HELD: Appeal dismissed. The trial judge’s findings regarding the Region’s road maintenance activities were amply supported by the evidence. For a period of three hours, the Region failed to carry out any maintenance works on the road notwithstanding that snow continued to fall and it remained windy and bitterly cold. While plowing did occur prior to the accident, the plowing was ineffective because of the refreeze. The concept of a refreeze was well known in the winter maintenance industry and would have been known to the appellant. The fact that the Region’s employees had never experienced a refreeze did not mean that they were unaware of the risk.
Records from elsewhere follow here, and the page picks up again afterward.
/-! ### The codes of the outputs (30_encoding.md R78, R79) -/

/-- There are seven phases, so one code of three bits is left over. -/
theorem Phase.code_ne_seven (p : Phase) : p.code ≠ 7 := by
  cases p <;> decide

/-- There are three reasons, so one code of two bits is left over. -/
theorem Reason.code_ne_three (x : Reason) : x.code ≠ 3 := by
  cases x <;> decide

/-- Settles O42: the tables are the definitions of the codes, and the ports show the codes of the registers. -/
theorem outputCodes : Obligations.OutputCodes :=
  ⟨rfl, rfl, rfl, rfl, fun s _ => ⟨rfl, rfl, rfl, s.phase.code_ne_seven, s.reason.code_ne_three⟩⟩

end Sys2Proof.Machine
end

section
/-! Streams of command words, RESET and IDLE (30_encoding.md section 2; 40_reset_idle.md). -/

namespace Sys2Proof.Machine

/-! ### Streams of command words (30_encoding.md R71 to R75; 40_reset_idle.md R103) -/

/-- A command carries both fields of its word, so it encodes to that word again. -/
theorem encode_of_decode {w : CmdWord} {i : Instr} (h : decode w = .ok i) : encode i = w := by
  have hfields := packWord_fields w
  rcases decode_cases w with ⟨hop, hd⟩ | ⟨hop, hd⟩ | ⟨hop, hd⟩ | ⟨_, hd⟩ <;> rw [hd] at h <;> cases h
  all_goals
    rw [hop] at hfields
    exact hfields

/-- A stream decodes when its first word and the others do, to the command of the first before theirs. -/
theorem decodeStream_cons_eq_ok {w : CmdWord} {ws : List CmdWord} {prog : List Instr} :
    decodeStream (w :: ws) = .ok prog ↔
      ∃ i is, decode w = .ok i ∧ decodeStream ws = .ok is ∧ i :: is = prog := by
  rcases hw : decode w with e | i
  · simp [decodeStream, hw]
  · rcases hws : decodeStream ws with e | is <;> simp [decodeStream, hw, hws]

theorem decodeStream_encodeStream (prog : List Instr) : decodeStream (encodeStream prog) = .ok prog := by
  simpa using decodeStream_encodeStream_append prog (ws := []) rfl

theorem encodeStream_of_decodeStream {ws : List CmdWord} {prog : List Instr} (h : decodeStream ws = .ok prog) :
    encodeStream prog = ws := by
  induction ws generalizing prog with
  | nil =>
    cases h
    rfl
  | cons w ws ih =>
    obtain ⟨i, is, hw, hws, rfl⟩ := decodeStream_cons_eq_ok.1 h
    show encode i :: encodeStream is = w :: ws
    rw [encode_of_decode hw, ih hws]

/-- A stream without a reserved word decodes. -/
theorem decodeStream_ok_of_legal {ws : List CmdWord} (h : ∀ w ∈ ws, w.toNat < 0x300) :
    ∃ prog, decodeStream ws = .ok prog := by
  induction ws with
  | nil => exact ⟨[], rfl⟩
  | cons w ws ih =>
    obtain ⟨hw, hws⟩ := List.forall_mem_cons.1 h
    obtain ⟨i, hi⟩ := decode_ok_of_legal hw
    obtain ⟨is, his⟩ := ih hws
    exact ⟨i :: is, decodeStream_cons_eq_ok.2 ⟨i, is, hi, his, rfl⟩⟩

/-- A stream that decodes is an encoding, and no command encodes to a reserved word. -/
theorem legal_of_decodeStream {ws : List CmdWord} {prog : List Instr} (h : decodeStream ws = .ok prog) :
    ∀ w ∈ ws, w.toNat < 0x300 := by
  rw [← encodeStream_of_decodeStream h]
  exact fun w hw => of_decide_eq_true (encodeStream_legal prog w hw)

/-- Settles O2: decoding and encoding are inverse word by word, and only the reserved words fail to decode. -/
theorem streamsEncodeAndDecode : Obligations.StreamsEncodeAndDecode :=
  ⟨decodeStream_encodeStream, fun _ _ => encodeStream_of_decodeStream,
    fun _ => ⟨fun ⟨_, h⟩ => legal_of_decodeStream h, decodeStream_ok_of_legal⟩⟩

/-! ### The meanings of RESET and IDLE (40_reset_idle.md R100 to R104) -/

theorem exec_reset (d : Byte) (s : State) : exec (.reset d) s = .next s.fullReset := rfl

theorem exec_idle (d : Byte) (s : State) : exec (.idle d) s = .next s.noResult := rfl

/-- The reset procedure writes constants only, so a second one changes nothing. -/
@[simp] theorem State.fullReset_fullReset (s : State) : s.fullReset.fullReset = s.fullReset := rfl

/-- Settles O19: the state written out is that of the reset procedure. -/
theorem resetCommandEffect : Obligations.ResetCommandEffect := exec_reset

/-- Settles O20: the reset procedure is idempotent, whatever the data bits of the two commands. -/
theorem resetIsIdempotent : Obligations.ResetIsIdempotent := by
  intro d e s
  refine ⟨s.fullReset, exec_reset d s, ?_, State.fullReset_phase s, State.fullReset_declLen s,
    State.fullReset_cursor s⟩
  rw [exec_reset, State.fullReset_fullReset]

/-- Settles O21: the state written out is the one with no result. -/
theorem idleOnlyClearsResult : Obligations.IdleOnlyClearsResult := exec_idle

/-! ### Runs of IDLE edges (40_reset_idle.md R102; 60_exceptions.md R161, R165) -/

/-- An edge that presents a word of op 00 clears the result register. -/
theorem step_of_idleWord {s : State} {w : CmdWord} {rest : List EdgeInput} (hi : s.inputs = ⟨false, w⟩ :: rest)
    (hw : w.toNat < 0x100) : step s = .next (s.beginEdge rest).noResult := by
  rcases decode_ranges w with ⟨_, hd⟩ | ⟨_, _, _⟩ | ⟨_, _, _⟩ | ⟨_, _⟩
  · rw [step_of_decode hi rfl hd, exec_idle]
  all_goals omega

/-- The state `n ≥ 1` IDLE edges after `s`, with the inputs `rest` left. -/
def State.afterIdle (n : Nat) (rest : List EdgeInput) (s : State) : State :=
  { s with res := .none, reason := .noReason, inputs := rest, edge := s.edge + n }

/-- What a run records of an IDLE edge in the state `s`: no result, no frame, and the phase held. -/
def State.idleObservation (s : State) : Observation where
  res := .none
  reason := .noReason
  phase := s.phase
  frame := none

/-- One IDLE edge, and then `n` more, are `n + 1`. -/
theorem State.afterIdle_noResult_beginEdge (n : Nat) (rest later : List EdgeInput) (s : State) :
    (s.beginEdge later).noResult.afterIdle n rest = s.afterIdle (n + 1) rest := by
  have hedge : s.edge + 1 + n = s.edge + (n + 1) := by omega
  simp only [State.afterIdle, State.noResult_edge, State.beginEdge_edge, hedge]
  rfl

/-- An IDLE edge is observed first. -/
theorem observe_succ_of_idleWord {s : State} {w : CmdWord} {rest : List EdgeInput}
    (hi : s.inputs = ⟨false, w⟩ :: rest) (hw : w.toNat < 0x100) (k : Nat) :
    observe (k + 1) s =
      (observe k (s.beginEdge rest).noResult).map fun r => (s.idleObservation :: r.1, r.2) :=
  observe_succ_of_step (step_of_idleWord hi hw) k

/-- A nonempty run of IDLE words, each edge of which is observed alike. -/
theorem observe_idleWords {s : State} {w : CmdWord} {ws : List CmdWord} {rest : List EdgeInput}
    (hlt : ∀ v ∈ w :: ws, v.toNat < 0x100) (hi : s.inputs = presented (w :: ws) ++ rest) :
    observe (w :: ws).length s =
      some (List.replicate (w :: ws).length s.idleObservation, s.afterIdle (w :: ws).length rest) := by
  induction ws generalizing s w with
  | nil =>
    obtain ⟨hw, _⟩ := List.forall_mem_cons.1 hlt
    exact observe_succ_of_idleWord hi hw 0
  | cons v vs ih =>
    obtain ⟨hw, hvs⟩ := List.forall_mem_cons.1 hlt
    rw [List.length_cons, observe_succ_of_idleWord (rest := presented (v :: vs) ++ rest) hi hw, ih hvs rfl,
      Option.map_some, State.afterIdle_noResult_beginEdge]
    rfl

/-- Settles O22: all observations of the run are that of one IDLE edge. -/
theorem idleEdgesHoldState : Obligations.IdleEdgesHoldState := by
  intro s ws rest hne hlt hi
  obtain ⟨w, ws, rfl⟩ := List.exists_cons_of_ne_nil hne
  refine ⟨_, observe_idleWords hlt hi, fun o ho => ?_⟩
  obtain rfl := List.eq_of_mem_replicate ho
  exact ⟨rfl, rfl, rfl, rfl⟩

end Sys2Proof.Machine
end

section
/-! BYTE, row by row, and what it reports (41_accept_byte.md R110 to R124, R130). -/

namespace Sys2Proof.Machine

/-! ### The rows of the phases with one outcome function -/

theorem execByte_awaitingStart {s : State} (hp : s.phase = .awaitingStart) (b : Byte) :
    execByte b s = .next (acceptStart b s) := by simp only [execByte, hp]

theorem execByte_readingLength {s : State} (hp : s.phase = .readingLength) (b : Byte) :
    execByte b s = .next (acceptLength b s) := by simp only [execByte, hp]

theorem execByte_readingChecksum {s : State} (hp : s.phase = .readingChecksum) (b : Byte) :
    execByte b s = .next (acceptChecksum b s) := by simp only [execByte, hp]

theorem execByte_awaitingEnd {s : State} (hp : s.phase = .awaitingEnd) (b : Byte) :
    execByte b s = .next (acceptEnd b s) := by simp only [execByte, hp]

/-- The implicit reset of R111. -/
theorem execByte_terminal {s : State} (hp : s.phase = .complete ∨ s.phase = .error) (b : Byte) :
    execByte b s = .next (acceptStart b s.resetCore) := by
  rcases hp with hp | hp <;> simp only [execByte, hp]

theorem acceptEnd_etx (s : State) :
    acceptEnd etx s = { s with phase := .complete, res := .frameReady, reason := .noReason } := if_pos rfl

theorem acceptEnd_of_ne_etx {b : Byte} (hb : b ≠ etx) (s : State) :
    acceptEnd b s = s.reject .unexpectedByte := if_neg hb

/-! ### The rows as whole next states -/

/-- Settles O24: the two branches of AwaitingStart. -/
theorem startByteOrNoise : Obligations.StartByteOrNoise := by
  intro b s hp
  show (_ → execByte b s = _) ∧ (_ → execByte b s = _)
  rw [execByte_awaitingStart hp]
  rcases acceptStart_cases b s with ⟨hb, e⟩ | ⟨hb, e⟩ <;> rw [e]
  · exact ⟨fun _ => rfl, fun hne => absurd hb hne⟩
  · exact ⟨fun heq => absurd heq hb, fun _ => rfl⟩

/-- Settles O25: the two branches of ReadingLength; neither looks at the capacity. -/
theorem lengthByteTaken : Obligations.LengthByteTaken := by
  intro b s hp
  show (_ → execByte b s = _) ∧ (_ → execByte b s = _)
  rw [execByte_readingLength hp]
  rcases acceptLength_cases b s with ⟨hb, e⟩ | ⟨hb, e⟩ <;> rw [e]
  · exact ⟨fun hne => absurd hb hne, fun _ => rfl⟩
  · exact ⟨fun _ => rfl, fun heq => absurd heq hb⟩

/-- Settles O26: the byte is appended, and the cursor below the declared length cannot wrap. -/
theorem payloadByteAppended : Obligations.PayloadByteAppended := by
  intro b s hp hcap hdue
  refine ⟨_, execByte_of_storesPayload ⟨hp, hcap, hdue⟩ b, hdue.trans_le hcap, fun i => ?_, cursor_add_one hdue,
    fun hlast => if_pos hlast, fun hmore => if_neg hmore, rfl, rfl, rfl, rfl, rfl, rfl, rfl⟩
  rw [State.emit_buf, State.append_buf, Memory.read_write]
  exact if_congr eq_comm rfl rfl

/-- Settles O27: the capacity is tested before the cursor, and a length is a byte, so at most 255. -/
theorem payloadTooLargeRejected : Obligations.PayloadTooLargeRejected := by
  refine ⟨fun b s hp hcap => execByte_of_exceedsCap hp hcap b, fun s hbig => ?_⟩
  have hlen := s.declLen.isLt
  omega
The fact of non-compliance with the Region’s applicable winter road standards and procedures was a relevant and necessary consideration. The trial judge considered the maintenance works performed by the appellant and appreciated that the operative standard under s. 284(1.3) of the Municipal Act was reasonableness, not perfection. His conclusion that the steps taken by the Region were not reasonable was supported by the evidence. As the respondent crossed the centre line in the course of a loss of control of her vehicle, the presumption of negligence did not apply. There was no evidence of any act or omission attributable to the respondent that caused her vehicle to cross the centre line. Nor was there any evidence that she engaged in a deliberate maneuver that could be construed as unusual or dangerous, or that she was inattentive or distracted.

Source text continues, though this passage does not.